At the center of it all sits a steel chest. As she lifts the green leaf-shaped lid of the abstract piece, Riet Schumack, co-founder of nonprofit Neighbors Building Brightmoor, says it’s where you place your treasures and hopes inside.

Schumack has been dreaming about this building for a long time, envisioning what it could do for food entrepreneurs and the community. And if she has her way, by summer the community kitchen will be up and running. Her plans for the space include a café, an office for Neighbors Building Brightmoor, and a place for farmers and gardeners to process produce, among other things.

But more than that, it’s also going to be a neighborhood hub, where years of organizing, farming, and community building will live together under one roof.

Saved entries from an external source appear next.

section
/-! The requests about zone windows, vessel windows and slot plans (R119 to R121, R125, R139): which bytes they accept, what
the checks of a zone window mean, and each request as one equation. -/

namespace Sys2Proof.Machine

open Sys2Proof

/-! ## The operands (R119, R125, R139, R176) -/

theorem zoneOf_of_toNat {b : Byte} {w : Fin 8} (h : b.toNat = w.val) : zoneOf b = some w := by
  simp [zoneOf, h]

theorem zoneOf_eq_none {b : Byte} (h : 7 < b.toNat) : zoneOf b = none := dif_neg (by omega)

theorem vesselOf_of_toNat {b : Byte} {w : Fin 4} (h : b.toNat = w.val) : vesselOf b = some w := by
  simp [vesselOf, h]

theorem vesselOf_eq_none {b : Byte} (h : 3 < b.toNat) : vesselOf b = none := dif_neg (by omega)

theorem headOf_of_toNat {b : Byte} {h : HeadNum} (same : b.toNat = h.val) : headOf b = some h := by
  simp [headOf, same]

theorem headChoiceOf_eq_none {b : Byte} (h : 15 < b.toNat) (named : b ≠ 0xFF) : headChoiceOf b = none := by
  rw [headChoiceOf, if_neg named, headOf_eq_none h, Option.map_none]

theorem markOf_mark (m : Bool) : markOf (if m then 1 else 0) = some m := by cases m <;> rfl

theorem markOf_eq_none {b : Byte} (h : 1 < b.toNat) : markOf b = none := by
  unfold markOf
  split
  · omega
  · omega
  · rfl

/-! ## The checks of a zone window (R119) -/

/-- R119 check 1: the contents that the bytes of a request name. -/
theorem zoneContents_eq_some {f : ZoneSetFields} {z : ZoneWindow} (size : f.sizeCode.toNat = z.sizeCode.val)
    (mark : markOf f.enabled = some z.enabled) (base : f.base = z.base)
    (heads : ∀ q : Fin 4, headChoiceOf f.quarters[q] = some z.quarters[q]) : zoneContents f = some z := by
  have q0 : headChoiceOf f.quarters[0] = some z.quarters[0] := heads 0
  have q1 : headChoiceOf f.quarters[1] = some z.quarters[1] := heads 1
  have q2 : headChoiceOf f.quarters[2] = some z.quarters[2] := heads 2
  have q3 : headChoiceOf f.quarters[3] = some z.quarters[3] := heads 3
  have quarters : #v[z.quarters[0], z.quarters[1], z.quarters[2], z.quarters[3]] = z.quarters := by
    ext i hi
    match i, hi with
    | 0, _ | 1, _ | 2, _ | 3, _ => rfl
  simp [zoneContents, mark, q0, q1, q2, q3, quarters, size, base]

/-- R119 check 1: a byte that names nothing leaves the request without contents. -/
theorem zoneContents_eq_none {f : ZoneSetFields}
    (unnamed : 7 < f.sizeCode.toNat ∨ 1 < f.enabled.toNat ∨ ∃ q : Fin 4, headChoiceOf f.quarters[q] = none) :
    zoneContents f = none := by
  unfold zoneContents
  split
  · next mark q0 q1 q2 q3 =>
    rcases unnamed with size | enabled | ⟨q, head⟩
    · exact dif_neg (by omega)
    · exact absurd (mark.symm.trans (markOf_eq_none enabled)) (Option.some_ne_none _)
    · have named : ∀ q : Fin 4, headChoiceOf f.quarters[q] ≠ none := by
        simp [Fin.forall_fin_succ, q0, q1, q2, q3]
      exact absurd head (named q)
  · rfl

The kitchen is just one of many revitalization projects Schumack and neighbors have spearheaded in the northwest Detroit neighborhood. When she first moved to Brightmoor in 2006, her street (Grayfield) was “Prostitution Highway,” she says during a recent tour of the neighborhood. While taking a community gardening class, she learned gardens were a blight and crime deterrent. There was an active drug house on the block, she says, so she and a neighbor started the Brightmoor Youth Garden right next door.

They were there every day and would call the police, putting the house on the cops’ radar in an attempt to bust the “head honcho” who came once a week, she says. Six weeks later, they effectively shut the operation down when cops arrived on time to catch the “big guy,” she says.

From that one garden came more bright spots in the neighborhood: more gardens, flower patches, pocket parks, a greenhouse, and more. They started selling the produce at markets, first in the city and then beyond Detroit. There are about 35 gardens in the group’s 21-block target area, Schumack says. And now with the community kitchen, Neighbors Building Brightmoor continues to rejuvenate the neighborhood through food.

Building community is at the heart of the work they do. The youth garden was a way to engage kids and teens in a community that has a 60 percent high school dropout rate, Schumack says. The greenhouse, which will be a year-round garden with spinach and kale, will be an opportunity for ex-convicts leaving prison to contribute; 40 percent of the male residents in the neighborhood have been in jail, Schumack says.

By empowering residents to be generous and hospitable through gardening is an enriching experience she’s witnessed many times, she says.

“People might not have enough money to be hospitable in their homes or they don’t feel comfortable,” Schumack says. “But if they have a vacant lot next to them and they turn that into some kind of beautiful garden or a little pocket park, something they have thought of and we helped them, together we’ve done this. Now they can be hospitable in their little pocket park, they can be generous with the food they grow in their garden.”